• Your objective
Quote exactly, and only, the lines of the material below from the line with "def State.badPlace (s" through the line with "again := x.again.drop".

• Data for the task
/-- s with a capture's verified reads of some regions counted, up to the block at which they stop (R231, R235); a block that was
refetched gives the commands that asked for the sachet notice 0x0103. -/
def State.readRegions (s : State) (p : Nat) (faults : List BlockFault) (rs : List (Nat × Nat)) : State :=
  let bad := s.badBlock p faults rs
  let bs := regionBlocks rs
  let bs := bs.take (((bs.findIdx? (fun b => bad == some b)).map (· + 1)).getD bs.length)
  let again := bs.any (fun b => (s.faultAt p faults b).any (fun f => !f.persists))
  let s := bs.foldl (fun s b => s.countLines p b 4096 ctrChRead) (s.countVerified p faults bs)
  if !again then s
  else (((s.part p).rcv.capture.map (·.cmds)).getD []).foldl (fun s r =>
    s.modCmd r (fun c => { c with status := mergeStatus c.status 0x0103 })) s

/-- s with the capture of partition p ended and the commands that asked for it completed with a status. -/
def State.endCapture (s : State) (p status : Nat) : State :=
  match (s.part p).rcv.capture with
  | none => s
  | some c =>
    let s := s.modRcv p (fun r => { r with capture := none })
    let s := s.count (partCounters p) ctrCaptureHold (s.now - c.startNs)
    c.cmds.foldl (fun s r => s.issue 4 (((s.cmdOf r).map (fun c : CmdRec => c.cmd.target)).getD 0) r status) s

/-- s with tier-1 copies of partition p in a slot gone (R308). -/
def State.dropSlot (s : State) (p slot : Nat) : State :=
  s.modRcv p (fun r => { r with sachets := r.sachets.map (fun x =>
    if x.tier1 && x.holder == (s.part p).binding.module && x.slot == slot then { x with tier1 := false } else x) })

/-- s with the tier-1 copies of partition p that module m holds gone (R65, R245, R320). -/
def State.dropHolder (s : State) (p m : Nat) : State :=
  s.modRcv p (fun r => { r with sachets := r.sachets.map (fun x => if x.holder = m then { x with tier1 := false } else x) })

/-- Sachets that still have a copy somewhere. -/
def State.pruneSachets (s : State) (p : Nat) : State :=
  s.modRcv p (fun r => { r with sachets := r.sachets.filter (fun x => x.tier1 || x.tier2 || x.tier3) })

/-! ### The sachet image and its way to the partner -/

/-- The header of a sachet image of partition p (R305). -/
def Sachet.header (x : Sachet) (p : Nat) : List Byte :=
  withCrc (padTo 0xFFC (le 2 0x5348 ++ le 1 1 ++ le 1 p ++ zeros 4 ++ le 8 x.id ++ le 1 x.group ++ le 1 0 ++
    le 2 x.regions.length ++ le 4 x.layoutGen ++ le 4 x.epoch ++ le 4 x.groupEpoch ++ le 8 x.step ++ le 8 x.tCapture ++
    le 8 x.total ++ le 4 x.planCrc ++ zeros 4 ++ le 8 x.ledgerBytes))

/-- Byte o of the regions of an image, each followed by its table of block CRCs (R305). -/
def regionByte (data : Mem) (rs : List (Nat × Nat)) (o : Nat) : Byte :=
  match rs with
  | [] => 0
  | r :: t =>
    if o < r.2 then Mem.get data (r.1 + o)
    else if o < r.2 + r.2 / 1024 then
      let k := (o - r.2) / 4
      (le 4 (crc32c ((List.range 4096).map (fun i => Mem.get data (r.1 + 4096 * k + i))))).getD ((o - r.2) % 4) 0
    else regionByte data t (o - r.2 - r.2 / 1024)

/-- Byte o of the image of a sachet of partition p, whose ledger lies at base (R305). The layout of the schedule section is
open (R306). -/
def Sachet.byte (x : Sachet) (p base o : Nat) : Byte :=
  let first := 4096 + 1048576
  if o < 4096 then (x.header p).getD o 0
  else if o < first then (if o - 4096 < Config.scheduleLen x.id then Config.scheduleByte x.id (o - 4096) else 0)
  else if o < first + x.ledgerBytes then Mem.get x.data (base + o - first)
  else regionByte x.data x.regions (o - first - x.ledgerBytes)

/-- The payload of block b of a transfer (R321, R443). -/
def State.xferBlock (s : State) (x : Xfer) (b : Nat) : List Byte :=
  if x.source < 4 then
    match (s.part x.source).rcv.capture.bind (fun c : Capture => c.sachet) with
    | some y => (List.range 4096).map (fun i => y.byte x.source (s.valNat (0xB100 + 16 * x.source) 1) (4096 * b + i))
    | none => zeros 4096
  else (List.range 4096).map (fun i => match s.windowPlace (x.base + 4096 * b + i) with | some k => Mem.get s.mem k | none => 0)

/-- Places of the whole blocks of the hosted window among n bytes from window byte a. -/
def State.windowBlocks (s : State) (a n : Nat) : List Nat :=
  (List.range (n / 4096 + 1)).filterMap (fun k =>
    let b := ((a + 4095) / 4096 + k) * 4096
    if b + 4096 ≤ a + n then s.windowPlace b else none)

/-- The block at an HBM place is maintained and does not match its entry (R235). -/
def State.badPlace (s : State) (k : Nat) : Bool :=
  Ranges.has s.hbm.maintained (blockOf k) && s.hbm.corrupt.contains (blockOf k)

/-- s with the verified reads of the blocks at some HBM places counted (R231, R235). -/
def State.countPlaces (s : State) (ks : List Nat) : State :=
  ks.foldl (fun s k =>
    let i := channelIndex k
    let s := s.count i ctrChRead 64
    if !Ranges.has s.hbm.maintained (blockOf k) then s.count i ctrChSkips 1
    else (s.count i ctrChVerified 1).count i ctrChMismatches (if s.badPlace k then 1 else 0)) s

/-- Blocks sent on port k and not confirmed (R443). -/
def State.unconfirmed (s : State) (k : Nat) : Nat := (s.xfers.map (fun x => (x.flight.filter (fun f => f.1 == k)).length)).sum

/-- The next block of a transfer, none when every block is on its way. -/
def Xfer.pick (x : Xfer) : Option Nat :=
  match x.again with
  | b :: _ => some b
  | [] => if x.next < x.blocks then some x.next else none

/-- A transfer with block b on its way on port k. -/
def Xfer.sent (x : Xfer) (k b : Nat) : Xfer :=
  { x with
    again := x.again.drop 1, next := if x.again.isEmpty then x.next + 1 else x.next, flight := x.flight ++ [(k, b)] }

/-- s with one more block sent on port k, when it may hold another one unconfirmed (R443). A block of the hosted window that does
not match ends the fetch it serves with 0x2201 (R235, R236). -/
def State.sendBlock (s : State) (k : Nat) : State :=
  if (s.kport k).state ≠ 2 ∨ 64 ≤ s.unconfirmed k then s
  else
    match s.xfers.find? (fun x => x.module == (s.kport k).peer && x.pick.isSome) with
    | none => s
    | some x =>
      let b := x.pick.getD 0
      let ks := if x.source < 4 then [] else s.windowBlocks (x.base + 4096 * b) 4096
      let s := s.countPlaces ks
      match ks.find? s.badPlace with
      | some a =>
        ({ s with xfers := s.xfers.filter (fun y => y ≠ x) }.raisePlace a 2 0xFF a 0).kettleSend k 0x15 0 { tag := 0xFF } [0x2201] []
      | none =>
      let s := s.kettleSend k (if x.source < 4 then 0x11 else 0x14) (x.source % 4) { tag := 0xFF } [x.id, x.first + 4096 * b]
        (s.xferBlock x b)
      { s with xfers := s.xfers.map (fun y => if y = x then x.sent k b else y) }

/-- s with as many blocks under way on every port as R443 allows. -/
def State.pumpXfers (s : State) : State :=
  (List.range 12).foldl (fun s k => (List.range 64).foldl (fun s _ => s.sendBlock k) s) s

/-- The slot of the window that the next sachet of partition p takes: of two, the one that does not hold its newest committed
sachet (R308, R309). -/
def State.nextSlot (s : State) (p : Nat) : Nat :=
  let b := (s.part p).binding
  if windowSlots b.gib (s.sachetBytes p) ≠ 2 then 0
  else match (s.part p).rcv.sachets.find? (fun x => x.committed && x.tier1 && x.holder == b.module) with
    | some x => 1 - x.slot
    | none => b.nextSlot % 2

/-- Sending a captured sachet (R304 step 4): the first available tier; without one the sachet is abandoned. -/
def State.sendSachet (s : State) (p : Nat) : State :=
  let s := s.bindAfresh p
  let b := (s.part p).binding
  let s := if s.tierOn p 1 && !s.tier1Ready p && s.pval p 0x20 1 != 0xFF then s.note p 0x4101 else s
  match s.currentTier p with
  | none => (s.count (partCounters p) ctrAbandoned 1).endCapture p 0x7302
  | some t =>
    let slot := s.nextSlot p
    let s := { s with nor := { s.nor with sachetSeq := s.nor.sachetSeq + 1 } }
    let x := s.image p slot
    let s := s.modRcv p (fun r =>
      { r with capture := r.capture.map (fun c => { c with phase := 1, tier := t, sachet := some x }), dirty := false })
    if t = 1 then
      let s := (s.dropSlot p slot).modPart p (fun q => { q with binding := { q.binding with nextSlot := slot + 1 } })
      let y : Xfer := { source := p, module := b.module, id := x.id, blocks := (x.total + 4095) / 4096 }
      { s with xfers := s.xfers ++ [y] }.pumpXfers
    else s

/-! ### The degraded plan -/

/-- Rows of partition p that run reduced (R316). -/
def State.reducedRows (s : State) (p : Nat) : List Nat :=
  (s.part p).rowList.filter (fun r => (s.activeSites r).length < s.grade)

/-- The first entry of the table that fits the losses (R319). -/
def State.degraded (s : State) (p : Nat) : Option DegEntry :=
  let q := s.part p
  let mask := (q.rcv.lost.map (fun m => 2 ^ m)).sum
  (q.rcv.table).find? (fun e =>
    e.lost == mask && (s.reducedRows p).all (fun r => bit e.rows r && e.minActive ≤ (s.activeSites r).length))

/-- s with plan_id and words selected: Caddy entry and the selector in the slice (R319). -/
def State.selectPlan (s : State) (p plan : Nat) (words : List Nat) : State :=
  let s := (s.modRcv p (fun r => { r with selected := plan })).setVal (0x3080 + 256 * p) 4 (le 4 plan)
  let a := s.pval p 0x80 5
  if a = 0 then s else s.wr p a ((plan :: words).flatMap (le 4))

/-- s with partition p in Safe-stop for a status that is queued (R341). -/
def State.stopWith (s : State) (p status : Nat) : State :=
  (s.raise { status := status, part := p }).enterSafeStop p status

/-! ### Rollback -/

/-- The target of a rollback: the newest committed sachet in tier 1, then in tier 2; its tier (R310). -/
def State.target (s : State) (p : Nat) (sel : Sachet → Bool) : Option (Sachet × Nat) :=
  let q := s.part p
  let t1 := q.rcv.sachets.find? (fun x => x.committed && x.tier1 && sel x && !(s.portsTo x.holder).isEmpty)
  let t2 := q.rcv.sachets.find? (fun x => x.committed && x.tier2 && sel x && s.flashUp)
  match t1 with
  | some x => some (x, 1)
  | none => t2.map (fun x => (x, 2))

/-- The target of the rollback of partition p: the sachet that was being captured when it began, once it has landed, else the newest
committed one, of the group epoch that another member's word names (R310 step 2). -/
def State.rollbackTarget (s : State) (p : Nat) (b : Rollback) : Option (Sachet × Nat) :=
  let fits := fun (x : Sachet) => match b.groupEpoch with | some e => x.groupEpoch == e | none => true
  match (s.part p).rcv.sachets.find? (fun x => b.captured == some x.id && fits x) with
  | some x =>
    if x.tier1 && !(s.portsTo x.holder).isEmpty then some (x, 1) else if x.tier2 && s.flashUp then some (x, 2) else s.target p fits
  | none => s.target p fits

...

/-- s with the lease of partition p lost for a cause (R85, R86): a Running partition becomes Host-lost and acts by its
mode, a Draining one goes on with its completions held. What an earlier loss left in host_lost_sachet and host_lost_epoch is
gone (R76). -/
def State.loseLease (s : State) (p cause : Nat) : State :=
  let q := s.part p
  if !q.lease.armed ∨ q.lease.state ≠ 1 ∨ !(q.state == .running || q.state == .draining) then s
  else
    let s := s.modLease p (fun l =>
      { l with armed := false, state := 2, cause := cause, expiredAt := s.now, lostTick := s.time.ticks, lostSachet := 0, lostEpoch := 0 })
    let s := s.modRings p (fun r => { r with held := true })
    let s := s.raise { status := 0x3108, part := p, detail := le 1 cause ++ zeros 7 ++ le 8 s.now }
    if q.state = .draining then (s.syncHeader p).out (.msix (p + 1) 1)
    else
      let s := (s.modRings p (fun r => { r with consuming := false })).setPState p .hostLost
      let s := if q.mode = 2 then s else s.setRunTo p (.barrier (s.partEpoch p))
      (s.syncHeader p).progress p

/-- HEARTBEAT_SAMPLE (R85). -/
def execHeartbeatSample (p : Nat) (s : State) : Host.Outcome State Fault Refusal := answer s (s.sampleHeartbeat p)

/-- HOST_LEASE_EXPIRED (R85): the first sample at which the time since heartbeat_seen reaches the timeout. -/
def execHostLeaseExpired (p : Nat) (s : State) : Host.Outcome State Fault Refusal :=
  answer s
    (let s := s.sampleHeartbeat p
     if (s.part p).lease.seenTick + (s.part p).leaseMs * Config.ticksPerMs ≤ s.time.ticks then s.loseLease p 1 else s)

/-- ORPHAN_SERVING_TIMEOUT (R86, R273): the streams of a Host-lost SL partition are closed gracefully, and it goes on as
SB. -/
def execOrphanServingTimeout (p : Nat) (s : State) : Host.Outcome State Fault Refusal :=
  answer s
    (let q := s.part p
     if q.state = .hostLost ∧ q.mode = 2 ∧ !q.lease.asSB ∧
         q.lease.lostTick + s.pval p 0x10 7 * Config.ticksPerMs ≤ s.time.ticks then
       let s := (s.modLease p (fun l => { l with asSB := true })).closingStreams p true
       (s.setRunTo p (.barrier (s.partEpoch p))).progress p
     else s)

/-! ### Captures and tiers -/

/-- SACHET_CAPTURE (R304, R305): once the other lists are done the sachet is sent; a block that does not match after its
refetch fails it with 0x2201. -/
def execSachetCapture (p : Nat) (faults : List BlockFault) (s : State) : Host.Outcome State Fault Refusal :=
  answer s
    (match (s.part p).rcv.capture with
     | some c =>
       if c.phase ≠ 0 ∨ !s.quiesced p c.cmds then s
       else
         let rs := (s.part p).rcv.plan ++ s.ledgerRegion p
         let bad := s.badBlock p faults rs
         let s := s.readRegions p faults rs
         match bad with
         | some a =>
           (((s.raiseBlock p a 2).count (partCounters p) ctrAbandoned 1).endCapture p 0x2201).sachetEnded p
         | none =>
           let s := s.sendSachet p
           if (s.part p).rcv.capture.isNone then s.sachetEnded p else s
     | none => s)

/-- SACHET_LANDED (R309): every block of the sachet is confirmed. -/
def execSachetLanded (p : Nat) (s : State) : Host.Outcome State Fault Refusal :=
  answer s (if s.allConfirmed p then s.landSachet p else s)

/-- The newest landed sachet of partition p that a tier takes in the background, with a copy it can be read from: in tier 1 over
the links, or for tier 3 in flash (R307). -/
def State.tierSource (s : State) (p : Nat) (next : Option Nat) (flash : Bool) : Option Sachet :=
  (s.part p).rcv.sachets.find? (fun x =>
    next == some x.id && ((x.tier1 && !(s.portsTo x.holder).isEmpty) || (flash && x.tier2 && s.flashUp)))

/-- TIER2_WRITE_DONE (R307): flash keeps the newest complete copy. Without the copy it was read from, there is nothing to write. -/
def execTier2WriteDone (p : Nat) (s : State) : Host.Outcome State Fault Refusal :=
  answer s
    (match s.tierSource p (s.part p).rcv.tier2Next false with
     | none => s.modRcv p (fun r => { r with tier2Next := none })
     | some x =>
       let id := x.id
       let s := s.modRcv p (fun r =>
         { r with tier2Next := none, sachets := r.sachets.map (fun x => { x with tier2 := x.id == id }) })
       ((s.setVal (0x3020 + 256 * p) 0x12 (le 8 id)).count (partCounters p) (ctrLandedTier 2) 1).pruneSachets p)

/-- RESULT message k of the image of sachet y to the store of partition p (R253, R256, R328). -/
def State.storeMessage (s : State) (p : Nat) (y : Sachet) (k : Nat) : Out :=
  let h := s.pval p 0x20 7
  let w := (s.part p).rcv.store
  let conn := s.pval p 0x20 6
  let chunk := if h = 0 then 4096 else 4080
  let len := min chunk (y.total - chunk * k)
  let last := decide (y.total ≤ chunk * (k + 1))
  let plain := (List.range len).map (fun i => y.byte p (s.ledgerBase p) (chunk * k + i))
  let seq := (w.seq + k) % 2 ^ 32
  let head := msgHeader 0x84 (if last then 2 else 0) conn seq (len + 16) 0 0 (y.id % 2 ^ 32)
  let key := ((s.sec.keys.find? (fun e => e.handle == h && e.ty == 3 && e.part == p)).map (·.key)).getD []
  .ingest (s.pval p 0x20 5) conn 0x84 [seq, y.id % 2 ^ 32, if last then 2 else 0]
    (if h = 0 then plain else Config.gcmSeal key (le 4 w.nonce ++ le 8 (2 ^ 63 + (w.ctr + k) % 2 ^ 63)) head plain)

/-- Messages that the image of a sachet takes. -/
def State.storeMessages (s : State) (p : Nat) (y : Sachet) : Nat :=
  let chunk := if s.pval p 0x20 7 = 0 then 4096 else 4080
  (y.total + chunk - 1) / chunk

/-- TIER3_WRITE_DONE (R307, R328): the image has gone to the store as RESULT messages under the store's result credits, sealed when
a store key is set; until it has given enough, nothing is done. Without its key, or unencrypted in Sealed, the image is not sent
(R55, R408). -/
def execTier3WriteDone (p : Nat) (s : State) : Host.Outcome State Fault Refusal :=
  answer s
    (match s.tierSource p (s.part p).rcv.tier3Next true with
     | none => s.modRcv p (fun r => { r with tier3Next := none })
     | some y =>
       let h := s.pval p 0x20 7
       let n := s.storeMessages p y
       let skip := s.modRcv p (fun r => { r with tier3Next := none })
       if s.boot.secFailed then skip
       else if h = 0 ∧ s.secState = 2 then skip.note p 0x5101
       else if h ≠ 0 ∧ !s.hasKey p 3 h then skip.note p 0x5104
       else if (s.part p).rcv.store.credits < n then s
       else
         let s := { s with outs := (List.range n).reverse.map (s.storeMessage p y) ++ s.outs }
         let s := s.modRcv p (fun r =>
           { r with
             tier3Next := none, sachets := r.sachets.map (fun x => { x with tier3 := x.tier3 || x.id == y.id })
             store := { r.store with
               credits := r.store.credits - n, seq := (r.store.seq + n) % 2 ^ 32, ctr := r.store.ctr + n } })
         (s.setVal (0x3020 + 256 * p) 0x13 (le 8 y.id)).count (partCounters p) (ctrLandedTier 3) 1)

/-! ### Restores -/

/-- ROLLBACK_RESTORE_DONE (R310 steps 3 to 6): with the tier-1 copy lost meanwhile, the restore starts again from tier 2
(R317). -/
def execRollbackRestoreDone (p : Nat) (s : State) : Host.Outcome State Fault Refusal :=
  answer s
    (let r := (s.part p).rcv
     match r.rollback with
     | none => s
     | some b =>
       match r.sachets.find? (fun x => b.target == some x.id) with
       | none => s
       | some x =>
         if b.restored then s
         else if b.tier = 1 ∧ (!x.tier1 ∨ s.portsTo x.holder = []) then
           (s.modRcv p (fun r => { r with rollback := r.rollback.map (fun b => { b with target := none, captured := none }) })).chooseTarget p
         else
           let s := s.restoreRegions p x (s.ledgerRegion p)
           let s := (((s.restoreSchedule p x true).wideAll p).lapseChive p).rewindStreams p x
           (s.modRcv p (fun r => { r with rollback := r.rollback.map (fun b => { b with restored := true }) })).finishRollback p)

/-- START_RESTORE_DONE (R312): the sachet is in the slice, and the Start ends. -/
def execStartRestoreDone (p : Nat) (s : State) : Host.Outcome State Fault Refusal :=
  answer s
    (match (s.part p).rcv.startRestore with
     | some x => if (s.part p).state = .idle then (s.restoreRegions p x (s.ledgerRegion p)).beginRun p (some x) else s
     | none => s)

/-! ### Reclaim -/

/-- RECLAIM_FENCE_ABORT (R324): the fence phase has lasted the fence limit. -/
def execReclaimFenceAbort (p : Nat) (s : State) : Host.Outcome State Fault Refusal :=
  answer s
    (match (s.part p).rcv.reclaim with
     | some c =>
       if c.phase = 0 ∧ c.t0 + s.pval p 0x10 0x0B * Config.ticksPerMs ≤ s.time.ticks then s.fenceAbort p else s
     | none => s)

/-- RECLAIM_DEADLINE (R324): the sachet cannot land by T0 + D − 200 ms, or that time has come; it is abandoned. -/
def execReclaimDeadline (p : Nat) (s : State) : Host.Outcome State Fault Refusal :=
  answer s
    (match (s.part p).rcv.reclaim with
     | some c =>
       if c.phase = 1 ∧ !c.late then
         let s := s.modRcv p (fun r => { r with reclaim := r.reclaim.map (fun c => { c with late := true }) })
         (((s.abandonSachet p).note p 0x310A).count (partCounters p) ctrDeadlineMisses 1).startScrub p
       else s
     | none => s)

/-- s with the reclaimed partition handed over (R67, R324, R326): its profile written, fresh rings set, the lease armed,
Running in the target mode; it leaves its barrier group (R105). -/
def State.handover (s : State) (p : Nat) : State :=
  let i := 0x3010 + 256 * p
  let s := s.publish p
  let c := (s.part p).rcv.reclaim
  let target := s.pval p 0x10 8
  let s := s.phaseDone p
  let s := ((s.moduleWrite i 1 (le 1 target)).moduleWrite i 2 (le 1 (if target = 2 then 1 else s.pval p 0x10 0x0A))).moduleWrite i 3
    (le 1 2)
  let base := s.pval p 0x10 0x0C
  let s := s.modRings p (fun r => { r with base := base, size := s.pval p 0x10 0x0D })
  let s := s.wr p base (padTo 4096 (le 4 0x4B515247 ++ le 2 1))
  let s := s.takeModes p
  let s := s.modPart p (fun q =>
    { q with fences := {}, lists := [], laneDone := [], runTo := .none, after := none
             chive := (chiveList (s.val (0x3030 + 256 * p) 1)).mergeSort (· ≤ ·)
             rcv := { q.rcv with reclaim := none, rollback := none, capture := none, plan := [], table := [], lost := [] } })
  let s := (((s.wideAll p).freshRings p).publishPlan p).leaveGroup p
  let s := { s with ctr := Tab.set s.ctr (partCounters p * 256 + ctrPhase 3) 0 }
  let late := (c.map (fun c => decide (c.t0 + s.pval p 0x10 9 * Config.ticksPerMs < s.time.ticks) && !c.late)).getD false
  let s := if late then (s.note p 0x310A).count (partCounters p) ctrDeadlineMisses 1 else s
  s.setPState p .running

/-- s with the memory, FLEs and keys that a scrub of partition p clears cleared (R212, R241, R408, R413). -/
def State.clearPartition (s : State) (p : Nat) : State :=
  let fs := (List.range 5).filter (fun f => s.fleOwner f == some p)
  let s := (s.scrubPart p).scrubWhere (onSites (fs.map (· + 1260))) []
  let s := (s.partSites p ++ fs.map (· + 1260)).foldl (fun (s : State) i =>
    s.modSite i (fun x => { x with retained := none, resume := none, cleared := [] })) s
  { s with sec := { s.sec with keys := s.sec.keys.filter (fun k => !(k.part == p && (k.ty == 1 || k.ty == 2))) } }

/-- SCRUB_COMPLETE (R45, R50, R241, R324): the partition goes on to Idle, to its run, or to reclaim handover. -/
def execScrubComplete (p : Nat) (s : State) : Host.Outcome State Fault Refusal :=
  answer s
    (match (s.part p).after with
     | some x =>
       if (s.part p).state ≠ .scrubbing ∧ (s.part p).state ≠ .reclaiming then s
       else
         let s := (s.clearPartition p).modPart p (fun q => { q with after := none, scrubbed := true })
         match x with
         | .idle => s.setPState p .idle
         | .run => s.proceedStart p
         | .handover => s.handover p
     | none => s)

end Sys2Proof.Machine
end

• Finished exercise
def State.badPlace (s : State) (k : Nat) : Bool :=
  Ranges.has s.hbm.maintained (blockOf k) && s.hbm.corrupt.contains (blockOf k)

/-- s with the verified reads of the blocks at some HBM places counted (R231, R235). -/
def State.countPlaces (s : State) (ks : List Nat) : State :=
  ks.foldl (fun s k =>
    let i := channelIndex k
    let s := s.count i ctrChRead 64
    if !Ranges.has s.hbm.maintained (blockOf k) then s.count i ctrChSkips 1
    else (s.count i ctrChVerified 1).count i ctrChMismatches (if s.badPlace k then 1 else 0)) s

/-- Blocks sent on port k and not confirmed (R443). -/
def State.unconfirmed (s : State) (k : Nat) : Nat := (s.xfers.map (fun x => (x.flight.filter (fun f => f.1 == k)).length)).sum

/-- The next block of a transfer, none when every block is on its way. -/
def Xfer.pick (x : Xfer) : Option Nat :=
  match x.again with
  | b :: _ => some b
  | [] => if x.next < x.blocks then some x.next else none

/-- A transfer with block b on its way on port k. -/
def Xfer.sent (x : Xfer) (k b : Nat) : Xfer :=
  { x with
    again := x.again.drop 1, next := if x.again.isEmpty then x.next + 1 else x.next, flight := x.flight ++ [(k, b)] }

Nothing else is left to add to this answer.